Autre exemple de transformation de même nature : le mélange de deux liquides (de l’eau
et de l’encre) par un processus de goutte à goutte.
Pourquoi la détente de Joule Gay-Lussac, même à vitesse très lente, reste irréversible ?
Appelons M la masse de la paroi mobile par intermittence qui permet la détente du gaz.
Dans la détente dV le gaz fournit de l’énergie à l’extérieur (à la paroi) et se refroidit. La
paroi gagne donc une énergie cinétique d(1/2Mv2) = +pdV. Dans l’étape suivante, lorsque
le volume a augmenté de dV la paroi est stoppée et son énergie cinétique (ordonnée) est
convertie en énergie thermique (désordonnée) qui se redistribue entre le gaz et la paroi
(thermalisation). La détente se passant dans le vide, le système total (gaz + paroi) reste à
énergie interne constante. Que le processus se passe brusquement en une seule étape ou
lentement avec une succession d’étapes infinitésimales séparées par des temps morts
intermédiaires, il reste fondamentalement irréversible (conversion sur l’ensemble du
processus d’une quantité finie d’énergie ordonnée en énergie désordonnée).
c) L’origine de l’irréversibilité se situe à l’extérieur du système.
La notion de réversible ou irréversible s’applique clairement à une transformation dans sa
globalité. La notion de quasistatique est plutôt une propriété du système qui subit la
transformation sans référence à ce qui se passe à l’extérieur : « Au cours de la
transformation T le système évolue de façon quasistatique ». Il peut donc y avoir toutes
les causes d’irréversibilité que l’on veut à l’extérieur du système. Prenons le cas de
l’exemple 3 (chauffage par effet Joule) du paragraphe II. Le système (le fluide
homogène) évolue de façon quasistatique pour i petit. L’irréversibilité de la
transformation se situe à l’extérieur de S, au niveau de la dissipation de l’énergie
électrique en énergie thermique par effet Joule dans la résistance R. Si l’on chauffe le
système S en le mettant en contact successivement avec une série de thermostats de
températures T, T + dT, T + 2dT, etc…à la place du chauffage par effet Joule la
transformation quasistatique de départ deviendra réversible.

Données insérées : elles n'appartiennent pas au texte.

-- ==== Sys2Proof/Laws/Words.lean ====
section
/-! SUPPORT. Words on registers alone: what a core's or an engine's word does when it issues, from what its operation does to one
hart. -/

namespace Sys2Proof.Machine

/-- What an operation does to one hart: registers, then, where on, flags, then accumulator and generator. -/
def applyPut (h : Nat) (p : HartPut) (on : Bool) (t : State) : State :=
  let t := p.regs.foldl (fun t e => writeReg h e.1 e.2 t) t
  let t := if on then putFlags h p.flg t else t
  let t := match p.acc with | some (x, v) => setAcc h x v t | none => t
  match p.dice with | some v => setDice h v t | none => t

/-- A word with no new flag keeps STAT. -/
@[simp] theorem statWith_none (w : Word) : statWith w {} = w := rfl

/-- Two's complement at 56 bits, in both spellings. -/
theorem toInt_ofInt56 (v : Int) : (BitVec.ofInt 56 v).toInt = wrapI 56 v := by
  rw [BitVec.toInt_ofInt, Int.bmod_def, wrapI, sxN, toU]
  have hp : (0 : Int) < ((2 ^ 56 : Nat) : Int) := by norm_num
  have h0 := Int.emod_nonneg v (Int.ne_of_gt hp)
  have h1 := Int.emod_lt_of_pos v hp
  norm_num at h0 h1 ⊢
  split <;> split <;> omega

theorem writes_read (h : Nat) (l : List (Nat × Nat)) (s : State) (k : Nat) (r : Fin 32)
    (hl : ∀ e ∈ l, e.1 < 32 ∧ legalWrite h e.1 = true) :
    readReg (l.foldl (fun t e => writeReg h e.1 e.2 t) s) k r =
      if k = h then HartPut.regAfter { regs := l } h r (readReg s k r) else readReg s k r := by
  induction l using List.reverseRecOn with
  | nil => simp [HartPut.regAfter]
  | append_singleton t e ih =>
    have he := hl e (by simp)
    rw [List.foldl_append]
    simp only [HartPut.regAfter, List.foldl_cons, List.foldl_nil, List.reverse_append, List.reverse_cons, List.reverse_nil,
      List.nil_append, List.singleton_append, List.find?_cons] at ih ⊢
    by_cases hc : k = h ∧ r.val = e.1
    · obtain ⟨rfl, hr⟩ := hc
      have hb : (e.1 == r.val) = true := by simp [hr]
      rw [hb, if_pos rfl]
      simp only
      have := readReg_writeReg_same (t.foldl (fun t e => writeReg k e.1 e.2 t) s) k e.1 e.2 he.1 he.2
      rw [← hr] at this ⊢; exact this
    · rw [readReg_writeReg_ne _ _ _ _ _ _ he.1 r.isLt hc, ih (fun e he => hl e (by simp [he]))]
      by_cases hk : k = h
      · have : (e.1 == r.val) = false := by
          have : ¬ e.1 = r.val := fun q => hc ⟨hk, q.symm⟩
          simpa using this
        rw [this]
      · simp [hk]

theorem writes_frame (h : Nat) (l : List (Nat × Nat)) (s : State) :
    l.foldl (fun t e => writeReg h e.1 e.2 t) s =
      { s with hart := { s.hart with r := (l.foldl (fun t e => writeReg h e.1 e.2 t) s).hart.r },
               core := { s.core with pend := (l.foldl (fun t e => writeReg h e.1 e.2 t) s).core.pend } } := by
  induction l generalizing s with
  | nil => rfl
  | cons e t ih => rw [List.foldl_cons, ih, writeReg_frame]

theorem writes_stat (h : Nat) (l : List (Nat × Nat)) (s : State) (k : Nat) :
    getStat (l.foldl (fun t e => writeReg h e.1 e.2 t) s) k = getStat s k := by rw [writes_frame]; rfl
theorem writes_acc (h : Nat) (l : List (Nat × Nat)) (s : State) (k x : Nat) :
    getAcc (l.foldl (fun t e => writeReg h e.1 e.2 t) s) k x = getAcc s k x := by rw [writes_frame]; rfl
theorem writes_dice (h : Nat) (l : List (Nat × Nat)) (s : State) (k : Nat) :
    getDice (l.foldl (fun t e => writeReg h e.1 e.2 t) s) k = getDice s k := by rw [writes_frame]; rfl

/-- What one hart's part of a word leaves unchanged. -/
theorem applyPut_frame (h : Nat) (p : HartPut) (on : Bool) (s : State) :
    applyPut h p on s = { s with hart := (applyPut h p on s).hart, core := { s.core with pend := (applyPut h p on s).core.pend } } := by
  unfold applyPut
  simp only
  rw [writes_frame]
  cases on <;> rcases p with ⟨_, _, _ | ⟨x, v⟩, _ | d⟩ <;> rfl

En conclusion, pour qu’une transformation soit réversible il faut que l’évolution du
système soit quasistatique « vraie », c’est à dire sans hystérésis. Il faut aussi que le
système soit en quasi équilibre avec l’extérieur, c’est à dire par exemple p ≅ p0 s’il y a
échange de travail mécanique donc de volume, T ≅ T0 s’il y a échange thermique donc
(on verra plus tard) d’entropie, etc….Il faut enfin qu’il n’y ait pas une autre cause
d’irréversibilité à l’extérieur, indépendamment du système proprement dit.
Si on exclut des transformations quasistatiques les situations de type a (hystérésis) et les
4
situations de type b-ii et b-iii (deséquilibre entre système et extérieur) et si on ne
s’intéresse qu’au système on peut ne pas faire de différence entre transformation
quasistatique et transformation réversible. Si au contraire on considère des bilans globaux
incluant ce qui se passe dans le système et à l’extérieur il ne faut pas confondre
transformation réversible et transformation quasistatique.
Exemples de transformations élémentaires réversibles :
–Fluide (travail mécanique) : δWrev = -pdv
–Pile électrique (travail électrique) : δWrev = Edq
–Fil élastique tendu : δWrev = Fdl
–Interface ou surface de lame mince : δWrev = AdΣ
IV) VARIABLES INTENSIVES – VARIABLES EXTENSIVES
Soit un système S en équilibre thermodynamique. On le sépare, par la pensée, en deux
sous systèmes A et B.
Définitions : Une variable d’état qui prend les mêmes valeurs pour A et pour B que pour
S sera une variable intensive. Elle est indépendante de la « taille » du système, c’est à
dire de la quantité de matière qui le constitue.
Une variable d’état dont la valeur pour S est la somme des valeurs pour A et pour B sera
une variable extensive. Elle varie linéairement avec la taille du système.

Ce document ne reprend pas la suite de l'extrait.